I didn’t remember that a track from Guns n Roses’ “Chinese Democracy” plays over the end credits of that movie. What a nice surprise.

 

In considering the possibility of staying in Amman for the summer I have reconsidered my purpose.

Studying the Middle East is cool.  The revolutions sweeping the region only increased the sense of adventure and danger that all of us students are feeling.  To stay for the summer would be a first step in a complete reinvestment of time and future professional capital in a life here.  It would be an acknowledgement that any fraction of me that is doing this for other people is gone.  In the company of peers and fellow expats, there is a mutual understanding of the true meaning of adventure.  In films the heroes never actively seek out the adverse circumstances in which they battle.  Those circumstances are thrust upon them.  The entire point of an epic quest is to return to a place of peace and serenity (i.e. avoiding danger).  Relatedly, I think this is the reason Renaissance Faires and Civil War re-enactions are so uncomfortable.If a semester abroad is an adventure when students seek out the unknown and potentially dangerous, planning out a life in a foreign country is the opposite.  It would have to be a choice based on pragmatic, realist notions alone.
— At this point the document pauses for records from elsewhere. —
-- ==== Sys2Proof/Laws/EccGroup.lean ====
section
/-! SUPPORT. The laws of 44_ecc.md R169 that go beyond membership, proved of the cores: no slope lacks an inverse
on a prime N, P + Q = Q + P, 2·P is a doubling, and E·P is the E-fold sum in the group of the curve. -/

namespace Sys2Proof.Machine

/-! ### when a core succeeds -/

/-- The doubling core succeeds when y ≠ 0 and the denominator has an inverse (R162). -/
theorem dblCore_succeeds {n a : Nat} {p : Nat × Nat} (hy : p.2 ≠ 0) (hg : Nat.gcd (2 * p.2 % n) n = 1) :
    ∃ r, dblCore n a p = .ok r := by
  simp [dblCore, hy, hg]

/-- The addition core succeeds when the x coordinates differ by a number coprime to n (R163). -/
theorem addCore_succeeds {n : Nat} (hn : 0 < n) {p q : Nat × Nat} (hx : p.1 ≠ q.1)
    (hg : Int.gcd ((q.1 : Int) - p.1) n = 1) : ∃ r, addCore n p q = .ok r := by
  simp [addCore, hx, gcd_modInt _ hn, hg]

/-- A success of the addition core had a denominator coprime to n (R163). -/
theorem addCore_coprime {n : Nat} (hn : 0 < n) {p q r : Nat × Nat} (h : addCore n p q = .ok r) :
    Int.gcd ((q.1 : Int) - p.1) n = 1 := by
  by_contra hg
  simp [addCore, (addCore_ok hn h).1, gcd_modInt _ hn, hg] at h

/-! ### NO_INVERSE on a prime N -/

/-- On an odd prime the doubling core finds every inverse it needs (R169). -/
theorem dblCore_prime {n a : Nat} (hp : n.Prime) (hodd : n % 2 = 1) {p : Nat × Nat} (hy : p.2 < n) :
    dblCore n a p ≠ .error .noInverseSlope := by
  intro h
  by_cases h0 : p.2 = 0
  · simp [dblCore, h0] at h
  · have hc : Nat.Coprime (2 * p.2) n := Nat.Coprime.mul_left
      (Nat.coprime_two_left.mpr (Nat.odd_iff.mpr hodd)) (Nat.coprime_of_lt_prime h0 hy hp).symm
    have hg : Nat.gcd (2 * p.2 % n) n = 1 := by rw [← Nat.gcd_rec, Nat.gcd_comm]; exact hc
    obtain ⟨r, hr⟩ := dblCore_succeeds (a := a) h0 hg
    rw [hr] at h
    cases h

/-- On a prime the addition core finds every inverse it needs (R169). -/
theorem addCore_prime {n : Nat} (hp : n.Prime) {p q : Nat × Nat} (h1 : p.1 < n) (h2 : q.1 < n) :
    addCore n p q ≠ .error .noInverseSlope := by
  intro h
  by_cases hx : p.1 = q.1
  · by_cases hy : p.2 = q.2 <;> simp [addCore, hx, hy] at h
  · have hg : Int.gcd ((q.1 : Int) - p.1) n = 1 :=
      (Nat.coprime_of_lt_prime (by omega) (by omega) hp).symm
    obtain ⟨r, hr⟩ := addCore_succeeds hp.pos hx hg
    rw [hr] at h
    cases h

/-- So does every core call of a scalar multiplication (R169). -/
theorem smulLoop_prime {n a e : Nat} (hp : n.Prime) (hodd : n % 2 = 1) {p : Nat × Nat} (hl : p.1 < n) :
    ∀ i t, t.1 < n ∧ t.2 < n → smulLoop n a e p i t ≠ .error .noInverseSlope := by
  intro i
  induction i with
  | zero => intro t _ h; cases h
  | succ i ih =>
    intro t ht h
    unfold smulLoop at h
    split at h
    · next h' => cases h; exact dblCore_prime hp hodd ht.2 h'
    · next t2 hd =>
      obtain ⟨-, -, l1, l2, -⟩ := dblCore_ok hp.pos hd
      split at h
      · split at h
        · next h' => cases h; exact addCore_prime hp l1 hl h'
        · next t3 ha =>
          obtain ⟨-, -, m1, m2, -⟩ := addCore_ok hp.pos ha
          exact ih t3 ⟨m1, m2⟩ h
      · exact ih t2 ⟨l1, l2⟩ h

/-- The three cores on a curve of R169: none reports NO_INVERSE/2 on points below N. -/
theorem EllipticDomain.never_noInverse {s : State} (hs : EllipticDomain s) {p q : Nat × Nat}
    (hp : p.1 < s.val .n ∧ p.2 < s.val .n) (hq : q.1 < s.val .n) (e : Nat) :
    dblCore (s.val .n) (s.val .ca) p ≠ .error .noInverseSlope ∧
      addCore (s.val .n) p q ≠ .error .noInverseSlope ∧
      smulCore (s.val .n) (s.val .ca) e p ≠ .error .noInverseSlope :=
  ⟨dblCore_prime hs.1 hs.2.1 hp.2, addCore_prime hs.1 hp.1 hq, smulLoop_prime hs.1 hs.2.1 hp.1 _ _ hp⟩

/-! ### P + Q = Q + P, and 2·P -/

/-- Addition is symmetric (R169): with the points exchanged it succeeds too, with the same point. -/
theorem addCore_comm {n : Nat} (hn : 0 < n) {p q r : Nat × Nat} (h : addCore n p q = .ok r) :
    addCore n q p = .ok r := by
  obtain ⟨hx, -, l1, l2, slope, hs, hx1, hy1⟩ := addCore_ok hn h
  have hg : Int.gcd ((p.1 : Int) - q.1) n = 1 := by
    rw [← addCore_coprime hn h, ← Int.neg_gcd, neg_sub]
  obtain ⟨r', hr'⟩ := addCore_succeeds hn (Ne.symm hx) hg
  obtain ⟨-, hu, m1, m2, slope', hs', hx2, hy2⟩ := addCore_ok hn hr'
  have hsl : slope' = slope := by
    refine hu.mul_right_cancel ?_
    linear_combination hs' + hs
  have e1 : (r'.1 : ZMod n) = r.1 := by rw [hx1, hx2, hsl]; ring
  have e2 : (r'.2 : ZMod n) = r.2 := by rw [hy1, hy2, hsl, e1]; linear_combination hs
  rw [ZMod.natCast_eq_natCast_iff] at e1 e2
  rw [hr', Prod.ext (e1.eq_of_lt_of_lt m1 l1) (e2.eq_of_lt_of_lt m2 l2)]

/-- Multiplication by 2 is one doubling (R169). -/
theorem smulCore_two (n a : Nat) (p : Nat × Nat) : smulCore n a 2 p = dblCore n a p := by
  have h : Nat.log2 2 = 1 := by decide
  simp only [smulCore, h, smulLoop]
  cases dblCore n a p <;> rfl

/-! ### the group of the curve -/

section group

open WeierstrassCurve.Affine

variable {n : Nat} [hpr : Fact n.Prime] {W : WeierstrassCurve.Affine (ZMod n)}

/-- The doubling core is P + P in the group (R162). -/
theorem dblCore_group {a : Nat} (w1 : W.a₁ = 0) (w2 : W.a₂ = 0) (w3 : W.a₃ = 0) (w4 : W.a₄ = a)
    {p r : Nat × Nat} (h : dblCore n a p = .ok r) (hp : W.Nonsingular p.1 p.2) :
    ∃ hr : W.Nonsingular r.1 r.2, Point.some _ _ hp + Point.some _ _ hp = Point.some _ _ hr := by
  obtain ⟨-, hg, -, -, slope, hs, hx, hy⟩ := dblCore_ok hpr.out.pos h
  have hinv := invMod_zmod _ hpr.out.pos hg
  rw [ZMod.natCast_mod] at hinv
  push_cast at hinv
  have hne : (2 * p.2 : ZMod n) ≠ 0 := left_ne_zero_of_mul_eq_one hinv
  have hyne : (p.2 : ZMod n) ≠ W.negY p.1 p.2 := by
    simp only [negY, w1, w3]
    intro h
    exact hne (by linear_combination h)
  have hsl : W.slope p.1 p.1 p.2 p.2 = slope := by
    rw [slope_of_Y_ne rfl hyne]
    simp only [negY, w1, w2, w3, w4]
    rw [div_eq_iff (by intro h; exact hne (by linear_combination h))]
    linear_combination -hs
  have e1 : W.addX p.1 p.1 (W.slope p.1 p.1 p.2 p.2) = r.1 := by
    rw [hsl, addX, w1, w2, hx]
    ring
  have e2 : W.addY p.1 p.1 p.2 (W.slope p.1 p.1 p.2 p.2) = r.2 := by
    rw [hsl] at e1 ⊢
    rw [addY, negAddY, e1, negY, w1, w3, hy]
    ring
  have hxy : ¬ ((p.1 : ZMod n) = p.1 ∧ (p.2 : ZMod n) = W.negY p.1 p.2) := fun h => hyne h.2
  have hr := nonsingular_add hp hp hxy
  rw [e1, e2] at hr
  refine ⟨hr, ?_⟩
  rw [Point.add_some hxy]
  congr

/-- The addition core is P + Q in the group (R163). -/
theorem addCore_group {p q r : Nat × Nat} (w1 : W.a₁ = 0) (w2 : W.a₂ = 0) (w3 : W.a₃ = 0)
    (h : addCore n p q = .ok r) (hp : W.Nonsingular p.1 p.2) (hq : W.Nonsingular q.1 q.2) :
    ∃ hr : W.Nonsingular r.1 r.2, Point.some _ _ hp + Point.some _ _ hq = Point.some _ _ hr := by
  obtain ⟨-, hu, -, -, slope, hs, hx, hy⟩ := addCore_ok hpr.out.pos h
  have hne : (p.1 : ZMod n) ≠ q.1 := fun h => hu.ne_zero (by rw [h, sub_self])
  have hsl : W.slope p.1 q.1 p.2 q.2 = slope := by
    rw [slope_of_X_ne hne, div_eq_iff (sub_ne_zero.mpr hne)]
    linear_combination hs
  have e1 : W.addX p.1 q.1 (W.slope p.1 q.1 p.2 q.2) = r.1 := by
    rw [hsl, addX, w1, w2, hx]
    ring
  have e2 : W.addY p.1 q.1 p.2 (W.slope p.1 q.1 p.2 q.2) = r.2 := by
    rw [hsl] at e1 ⊢
    rw [addY, negAddY, e1, negY, w1, w3, hy]
    ring
  have hxy : ¬ ((p.1 : ZMod n) = q.1 ∧ (p.2 : ZMod n) = W.negY q.1 q.2) := fun h => hne h.1
  have hr := nonsingular_add hp hq hxy
  rw [e1, e2] at hr
  refine ⟨hr, ?_⟩
  rw [Point.add_some hxy]
  congr

/-- The loop of EC_SMUL in the group (R167): started at the multiple the bits above i give, it ends at E·P. -/
theorem smulLoop_group {a e : Nat} (w1 : W.a₁ = 0) (w2 : W.a₂ = 0) (w3 : W.a₃ = 0) (w4 : W.a₄ = a)
    {p : Nat × Nat} (hp : W.Nonsingular p.1 p.2) : ∀ i t r,
    (∃ ht : W.Nonsingular t.1 t.2, (e / 2 ^ i) • Point.some _ _ hp = Point.some _ _ ht) →
    smulLoop n a e p i t = .ok r →
    ∃ hr : W.Nonsingular r.1 r.2, e • Point.some _ _ hp = Point.some _ _ hr := by
  intro i
  induction i with
  | zero => intro t r ht h; cases h; simpa using ht
  | succ i ih =>
    intro t r ⟨hT, ht⟩ h
    have hdiv : e / 2 ^ (i + 1) = e / 2 ^ i / 2 := by rw [pow_succ, Nat.div_div_eq_div_mul]
    have hbit : e.testBit i = true ↔ e / 2 ^ i % 2 = 1 := by simp [Nat.testBit_eq_decide_div_mod_eq]
    unfold smulLoop at h
    split at h
    · cases h
    · next t2 h2 =>
      obtain ⟨hT2, he2⟩ := dblCore_group w1 w2 w3 w4 h2 hT
      rw [← ht, ← two_nsmul, ← mul_nsmul] at he2
      split at h
      · next hb =>
        have hb := hbit.mp hb
        split at h
        · cases h
        · next t3 h3 =>
          obtain ⟨hT3, he3⟩ := addCore_group w1 w2 w3 h3 hT2 hp
          refine ih t3 r ⟨hT3, ?_⟩ h
          rw [← he3, ← he2, ← succ_nsmul]
          congr 1
          omega
      · next hb =>
        have hb := mt hbit.mpr hb
        refine ih t2 r ⟨hT2, ?_⟩ h
        rw [← he2]
        congr 1
        omega

/-- On a curve with nonzero discriminant a successful scalar multiplication by e ≥ 1 is the e-fold sum (R169). -/
theorem smulCore_group {a b e : Nat} (w1 : W.a₁ = 0) (w2 : W.a₂ = 0) (w3 : W.a₃ = 0) (w4 : W.a₄ = a)
    (w6 : W.a₆ = b) (hd : W.Δ ≠ 0) (he : e ≠ 0) {p r : Nat × Nat} (hp : onCurve n a b p.1 p.2 = true)
    (h : smulCore n a e p = .ok r) :
    ∃ (hp : W.Nonsingular p.1 p.2) (hr : W.Nonsingular r.1 r.2),
      e • Point.some _ _ hp = Point.some _ _ hr := by
  have hns : W.Nonsingular p.1 p.2 := by
    rw [← equation_iff_nonsingular_of_Δ_ne_zero hd, equation_iff, w1, w2, w3, w4, w6]
    simpa using (onCurve_iff n a b p.1 p.2).mp hp
  have htop : e / 2 ^ Nat.log2 e = 1 := by
    have h1 := Nat.log2_self_le he
    have h2 := Nat.lt_log2_self (n := e)
    rw [pow_succ] at h2
    exact Nat.div_eq_of_lt_le (by omega) (by omega)
  exact ⟨hns, smulLoop_group w1 w2 w3 w4 hns _ _ _ ⟨hns, by rw [htop, one_nsmul]⟩ h⟩

end group

/-- On a curve of R169 the discriminant is not 0. -/
theorem EllipticDomain.discriminant {s : State} (hs : EllipticDomain s)
    {W : WeierstrassCurve.Affine (ZMod (s.val .n))} (w1 : W.a₁ = 0) (w2 : W.a₂ = 0) (w3 : W.a₃ = 0)
    (w4 : W.a₄ = s.val .ca) (w6 : W.a₆ = s.val .cb) : W.Δ ≠ 0 := by
  obtain ⟨hp, hodd, -, -, hd⟩ := hs
  have hpr : Fact (s.val .n).Prime := ⟨hp⟩
  have hv : W.Δ = -((16 : Nat) : ZMod (s.val .n)) *
      ((4 * s.val .ca ^ 3 + 27 * s.val .cb ^ 2 : Nat) : ZMod (s.val .n)) := by
    simp only [WeierstrassCurve.Δ, WeierstrassCurve.b₂, WeierstrassCurve.b₄, WeierstrassCurve.b₆,
      WeierstrassCurve.b₈, w1, w2, w3, w4, w6]
    push_cast
    ring
  rw [hv]
  refine mul_ne_zero (neg_ne_zero.mpr ?_) ?_
  · rw [Ne, ZMod.natCast_eq_zero_iff]
    intro h16
    have := (Nat.prime_dvd_prime_iff_eq hp Nat.prime_two).mp
      (hp.dvd_of_dvd_pow (show s.val .n ∣ 2 ^ 4 from h16))
    omega
  · rwa [Ne, ZMod.natCast_eq_zero_iff, Nat.dvd_iff_mod_eq_zero]

end Sys2Proof.Machine
end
All through my young life in Columbus, the only thing I wanted was to leave.  For a long time I regarded that place as a stagnant and culturally vapid cesspool full of creative ennui and frustration (This has softened only recently).  I recognize this same feeling in many local Jordanian students I have interacted with. Amman is not a desirable place to live for the people who are like me, in terms of international awareness, and were raised here.  So, is Jordan really the right city for me to live in, or is it just a case study in my ongoing studies of the Middle East.  I think it could be.  We’ll see if the Brookings Institute wants to hire me or not first.

 

Sincerely,

Paul “the Bombastic”

Published in: on March 29, 2011 at 12:26 pm  Comments (1)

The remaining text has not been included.